TASK TO CARRY OUT — Each line of the data below that contains "words" must be copied.

Stored items from a collection:
★ ★ ★

-- ==== Sys2Proof/Certificates/Slice0/Obligations.lean ====
section
/-! DEFINITION. The statements for the provers, from the numbered rules of spec/. "Model's choice" in a docstring names the
log entry (notes/assumptions) of a convention that is not the source's. -/

open Sys2Proof Sys2Proof.Machine

/-! ## Encoding (spec/30_encoding.md) -/

/-- Decode and encode agree on every well-formed instruction with every operand at every value its field admits. The words
are those of R91, with the numbering of decision D1 (log 1). -/
def Obligations.DecodeOfEncodeIsTheInstruction : Prop :=
  ∀ i : Instr, i.wf = true → decode (encode i) = i

/-- Every one of the 65536 words decodes to a well-formed instruction, whose mnemonic is that of the opcode map at bits
[15:12] (R86). -/
def Obligations.EveryWordDecodesByItsOpcodeField : Prop :=
  ∀ w : Word, (decode w).wf = true ∧ (decode w).opcode = opcodeMap (w.extractLsb' 12 4) ∧
    decode (encode (decode w)) = decode w

/-- The table of the notation as numbers (R91): each canonical word is the row's base plus its fields at their places.
The numbering, field places and canonical unused bits are decisions D1 to D4 and D23 (log 1, log 18). -/
def Obligations.EncodeGivesTheNotationTable : Prop :=
  (∀ nzp off, (encode (.br nzp off)).toNat = 0x0000 + nzp.toNat * 2 ^ 9 + off.toNat) ∧
  (∀ dr sr1 sr2, (encode (.addReg dr sr1 sr2)).toNat =
    0x1000 + (regBits dr).toNat * 2 ^ 9 + (regBits sr1).toNat * 2 ^ 6 + (regBits sr2).toNat) ∧
  (∀ dr sr1 imm, (encode (.addImm dr sr1 imm)).toNat =
    0x1020 + (regBits dr).toNat * 2 ^ 9 + (regBits sr1).toNat * 2 ^ 6 + imm.toNat) ∧
  (∀ dr off, (encode (.ld dr off)).toNat = 0x2000 + (regBits dr).toNat * 2 ^ 9 + off.toNat) ∧
  (∀ sr off, (encode (.st sr off)).toNat = 0x3000 + (regBits sr).toNat * 2 ^ 9 + off.toNat) ∧
  (∀ base, (encode (.jsrr base)).toNat = 0x4000 + (regBits base).toNat * 2 ^ 6) ∧
  (∀ off, (encode (.jsr off)).toNat = 0x4800 + off.toNat) ∧
  (∀ dr sr1 sr2, (encode (.andReg dr sr1 sr2)).toNat =
    0x5000 + (regBits dr).toNat * 2 ^ 9 + (regBits sr1).toNat * 2 ^ 6 + (regBits sr2).toNat) ∧
  (∀ dr sr1 imm, (encode (.andImm dr sr1 imm)).toNat =
    0x5020 + (regBits dr).toNat * 2 ^ 9 + (regBits sr1).toNat * 2 ^ 6 + imm.toNat) ∧
  (∀ dr base off, (encode (.ldr dr base off)).toNat =
    0x6000 + (regBits dr).toNat * 2 ^ 9 + (regBits base).toNat * 2 ^ 6 + off.toNat) ∧
  (∀ sr base off, (encode (.str sr base off)).toNat =
    0x7000 + (regBits sr).toNat * 2 ^ 9 + (regBits base).toNat * 2 ^ 6 + off.toNat) ∧
  (encode .rti).toNat = 0x8000 ∧
  (∀ dr sr, (encode (.not dr sr)).toNat = 0x903F + (regBits dr).toNat * 2 ^ 9 + (regBits sr).toNat * 2 ^ 6) ∧
  (∀ dr off, (encode (.ldi dr off)).toNat = 0xA000 + (regBits dr).toNat * 2 ^ 9 + off.toNat) ∧
  (∀ sr off, (encode (.sti sr off)).toNat = 0xB000 + (regBits sr).toNat * 2 ^ 9 + off.toNat) ∧
  (∀ base, (encode (.jmp base)).toNat = 0xC000 + (regBits base).toNat * 2 ^ 6) ∧
  (encode .res).toNat = 0xD000 ∧
  (∀ dr off, (encode (.lea dr off)).toNat = 0xE000 + (regBits dr).toNat * 2 ^ 9 + off.toNat) ∧
  (∀ v, (encode (.trap v)).toNat = 0xF000 + v.toNat) ∧
  (encode .getc).toNat = 0xF020 ∧ (encode .out).toNat = 0xF021 ∧ (encode .puts).toNat = 0xF022 ∧
  (encode .inp).toNat = 0xF023 ∧ (encode .putsp).toNat = 0xF024 ∧ (encode .halt).toNat = 0xF025

/-- The rows of spec/opcode_table.json partition the words: a word's row, by mask and match, is the constructor it decodes
to. The row TRAP is the vectors that no service row has. -/
def Obligations.MaskAndMatchSelectTheRow : Prop :=
  ∀ w : Word,
    (w &&& 0xF000#16 = 0x0000#16 ↔ ∃ nzp off, decode w = .br nzp off) ∧
    (w &&& 0xF020#16 = 0x1000#16 ↔ ∃ dr sr1 sr2, decode w = .addReg dr sr1 sr2) ∧
    (w &&& 0xF020#16 = 0x1020#16 ↔ ∃ dr sr1 imm, decode w = .addImm dr sr1 imm) ∧
    (w &&& 0xF000#16 = 0x2000#16 ↔ ∃ dr off, decode w = .ld dr off) ∧
    (w &&& 0xF000#16 = 0x3000#16 ↔ ∃ sr off, decode w = .st sr off) ∧
    (w &&& 0xF800#16 = 0x4000#16 ↔ ∃ base, decode w = .jsrr base) ∧
    (w &&& 0xF800#16 = 0x4800#16 ↔ ∃ off, decode w = .jsr off) ∧
    (w &&& 0xF020#16 = 0x5000#16 ↔ ∃ dr sr1 sr2, decode w = .andReg dr sr1 sr2) ∧
    (w &&& 0xF020#16 = 0x5020#16 ↔ ∃ dr sr1 imm, decode w = .andImm dr sr1 imm) ∧
    (w &&& 0xF000#16 = 0x6000#16 ↔ ∃ dr base off, decode w = .ldr dr base off) ∧
    (w &&& 0xF000#16 = 0x7000#16 ↔ ∃ sr base off, decode w = .str sr base off) ∧
    (w &&& 0xF000#16 = 0x8000#16 ↔ decode w = .rti) ∧
    (w &&& 0xF000#16 = 0x9000#16 ↔ ∃ dr sr, decode w = .not dr sr) ∧
    (w &&& 0xF000#16 = 0xA000#16 ↔ ∃ dr off, decode w = .ldi dr off) ∧
    (w &&& 0xF000#16 = 0xB000#16 ↔ ∃ sr off, decode w = .sti sr off) ∧
    (w &&& 0xF000#16 = 0xC000#16 ↔ ∃ base, decode w = .jmp base) ∧
    (w &&& 0xF000#16 = 0xD000#16 ↔ decode w = .res) ∧
    (w &&& 0xF000#16 = 0xE000#16 ↔ ∃ dr off, decode w = .lea dr off) ∧
    (w &&& 0xF0FF#16 = 0xF020#16 ↔ decode w = .getc) ∧
    (w &&& 0xF0FF#16 = 0xF021#16 ↔ decode w = .out) ∧
    (w &&& 0xF0FF#16 = 0xF022#16 ↔ decode w = .puts) ∧
    (w &&& 0xF0FF#16 = 0xF023#16 ↔ decode w = .inp) ∧
    (w &&& 0xF0FF#16 = 0xF024#16 ↔ decode w = .putsp) ∧
    (w &&& 0xF0FF#16 = 0xF025#16 ↔ decode w = .halt) ∧
    ((w &&& 0xF000#16 = 0xF000#16 ∧ serviceVectors.contains (w.extractLsb' 0 8) = false) ↔
      ∃ v, decode w = .trap v)

/-- The bits a format calls unused are not examined (R88, decision D5, log 18): changing any of them changes nothing. -/
def Obligations.UnusedBitsAreIgnored : Prop :=
  ∀ w d : Word,
    (w &&& 0xF020#16 = 0x1000#16 → decode (w ^^^ (d &&& 0x0018#16)) = decode w) ∧
    (w &&& 0xF020#16 = 0x5000#16 → decode (w ^^^ (d &&& 0x0018#16)) = decode w) ∧
    (w &&& 0xF000#16 = 0x9000#16 → decode (w ^^^ (d &&& 0x003F#16)) = decode w) ∧
    (w &&& 0xF000#16 = 0xC000#16 → decode (w ^^^ (d &&& 0x0E3F#16)) = decode w) ∧
    (w &&& 0xF800#16 = 0x4000#16 → decode (w ^^^ (d &&& 0x063F#16)) = decode w) ∧
    (w &&& 0xF000#16 = 0xF000#16 → decode (w ^^^ (d &&& 0x0F00#16)) = decode w) ∧
    (w &&& 0xF000#16 = 0x8000#16 → decode (w ^^^ (d &&& 0x0FFF#16)) = decode w) ∧
    (w &&& 0xF000#16 = 0xD000#16 → decode (w ^^^ (d &&& 0x0FFF#16)) = decode w)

★ ★ ★

ANSWER TO THE PROBLEM —
/-- Decode and encode agree on every well-formed instruction with every operand at every value its field admits. The words
/-- Every one of the 65536 words decodes to a well-formed instruction, whose mnemonic is that of the opcode map at bits
/-- The rows of spec/opcode_table.json partition the words: a word's row, by mask and match, is the constructor it decodes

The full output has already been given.